The transaction resulted in the cancellation of liabilities amounting to $31,200,345, which were recorded as "due to affiliates" in Twin Hospitality’s financial statements. In return, FAT Brands received 7,139,667 shares of Twin Hospitality’s Common Stock. The shares were valued at $4.37 each, a price determined to be the greater of the Nasdaq Official Closing Price on the day before the agreement’s effective date or the average closing price over the five trading days preceding the effective date. According to InvestingPro data, Twin Hospitality operates with a significant debt burden of $570.73 million and a concerning current ratio of 0.63.
This transaction was conducted under exemptions from the registration requirements of the Securities Act of 1933, as amended. The exemptions applied were for transactions by an issuer not involving any public offering, as specified under Sections 3(a)(9) and 4(a)(2) of the Securities Act, along with Rule 506 and similar state law exemptions.

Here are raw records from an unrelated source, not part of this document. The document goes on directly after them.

/-- The bytes that a step of the start-up, a copy of a buffer, a checked pair of APs or the end of a transmission writes. -/
def systemStores : Instr → State → Option (List (Nat × Nat))
  | .dramTrainingEnd d, s => some (if d ≠ 0 then [] else match s.fw.bundle with
    | some b => (b.images.filter (fun e => decide (e.kind = 4))).map (fun e => (dramBase 0, e.length))
    | none => [])
  | .fabricUp .package, s => some (s.starting.map (fun d => (granaryBase d, 0x22000000)))
  | .fabricUp (.die d), _ => some [(granaryBase d, 0x22000000)]
  | .fabricUp (.cluster d c), _ => some [(sliceBase d c, 0x5000000)]
  | .fabricUp (.ap ..), _ => some []
  | .firmwareStart .package, s => some (if 2 ≤ s.sec.lc then [(0, 0x8000000000)] else [])
  | .firmwareStart _, _ => some []
  | .spillCopyEnd d k sl, s => some (match lookup? s.memy.spills (d, k, sl) with
    | some m => if m.refill then [] else match lookup? s.memy.bufs (d, k, m.index) with
      | some e => [(m.dest, e.length)]
      | none => []
    | none => [])
  | .refillCopyEnd d k sl, s =>
    let s0 := s.startRefill d k sl
    some ((match lookup? s0.memy.spills (d, k, sl) with
      | some m => (match lookup? s0.memy.bufs (d, k, m.index) with
        | some e => [(m.dest, e.length)]
        | none => [])
      | none => []) ++ s.q.queues.map (fun e => (e.2.acctBase + 96, 8)))
  | .apCheckpoint _ _ lines equal, _ => some (if equal then lines.main.map (fun w => (w.1, 1)) else [])
  | .apPairSelftestEnd d p mainPass checkerPass, s => some (if mainPass = checkerPass then []
    else (if mainPass then (s.pairRun d p).lines else (s.pairRun d p).checkerLines).map (fun w => (w.1, 1)))
  | .debugAction _ _ a, _ => some (a.writes.map (fun w => (w.1, 1)))
  | .ethFrameTx d i, s => some (match s.nextFrame d i with
    | some (f, _) => (match f.desc with
      | some x => [(x.2, 32)]
      | none => [])
    | none => [])
  | _, _ => none

/-- The flash bytes that a row writes. -/
def flashStores : Instr → State → List (Nat × Nat)
  | .optWrite .., s => [(0x10000 + 0x1000 * (if s.bankInUse = some 0 then 1 else 0), 0x1000)]
  | .fwPersistWriteEnd ok, s => (match ok, s.fw.staged with
    | true, some (_, bs) => [(slotBase s.freeSlot, 12 + (bs.length - 12))]
    | _, _ => [])
  | .titheWriteEnd _, s => [(titheBase s.titheInto, max 256 s.tithe.image.length)]
  | .titheEraseEnd, s => [(titheBase (1 - s.fld 0 .TITHE_STATUS_BANK), 0x4000)]
  | .xspiCommand _ (.program cs fa _ n), _ | .xspiCommand _ (.erase cs fa n), _ => [(cs * 2 ^ 32 + fa, n)]
  | _, _ => []

/-- What a command that stores nothing leaves alone: every byte of memory and of flash, the part number and the queue. -/
def StoresNothing (s t : State) : Prop :=
  (∀ a, t.byte a = s.byte a) ∧ (∀ a, t.flashByte a = s.flashByte a) ∧ t.part = s.part ∧ t.pending = s.pending

/-- Every register field but some keeps its value. -/
def KeepsFields (s t : State) (but : Fld → Bool) : Prop := ∀ d f i, but f = false → t.fld d f i = s.fld d f i

/-- The fields of the register table with a kind of access. -/
def fieldsOf (p : Acc → Bool) : List Fld := (regTable.map (fun r => (r.segs.filter (fun g => p g.acc)).map (fun g => g.fld))).flatten

/-- What an event writes when its ring has no room (R124). -/
def eventFields : List Fld :=
  [.MB_STATUS_EVT_LOST, .MB_EVT_LOST_LOST]

/-- PINCFG of a pin that returns to its default (R42). -/
def pinFields : List Fld :=
  [.PINCFG_OWNER, .PINCFG_OUT, .PINCFG_OE, .PINCFG_FILTER, .PINCFG_PULL, .PINCFG_SLEW, .PINCFG_FUNC]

Twin Hospitality Group, based in Dallas, Texas, operates in the retail-eating places sector. The company’s Class A Common Stock is traded on the Nasdaq Stock Market under the ticker (NASDAQ:TWNP), with a current market capitalization of $212.21 million. InvestingPro analysis indicates the stock is currently trading above its Fair Value, with 11 additional key insights available to subscribers. The information is based on a press release statement and InvestingPro data.
In other recent news, Twin Hospitality Group Inc. reported its Q1 2025 financial performance, revealing a 5.4% decrease in total revenue to $87.1 million compared to the previous year. The company also experienced a widened net loss of $12.1 million, up from $9.2 million. Despite these setbacks, Twin Peaks, a key brand under Twin Hospitality, saw a 5.1% increase in system-wide sales, highlighting some resilience in the market. Additionally, Twin Hospitality announced the appointment of Kim Boerema as the new CEO, bringing extensive experience in restaurant operations to the company. The leadership change is part of the company’s broader strategy to expand its footprint, with plans to open 3-4 new units in 2025. In a separate development, the company announced the retirement of its Chief Development Officer, Michael Locey, effective in June 2025. Looking ahead, Twin Hospitality aims to raise $75-100 million in equity and is focusing on enhancing its sports programming, particularly around the 2026 World Cup. These strategic initiatives aim to position the company for future growth despite current financial challenges.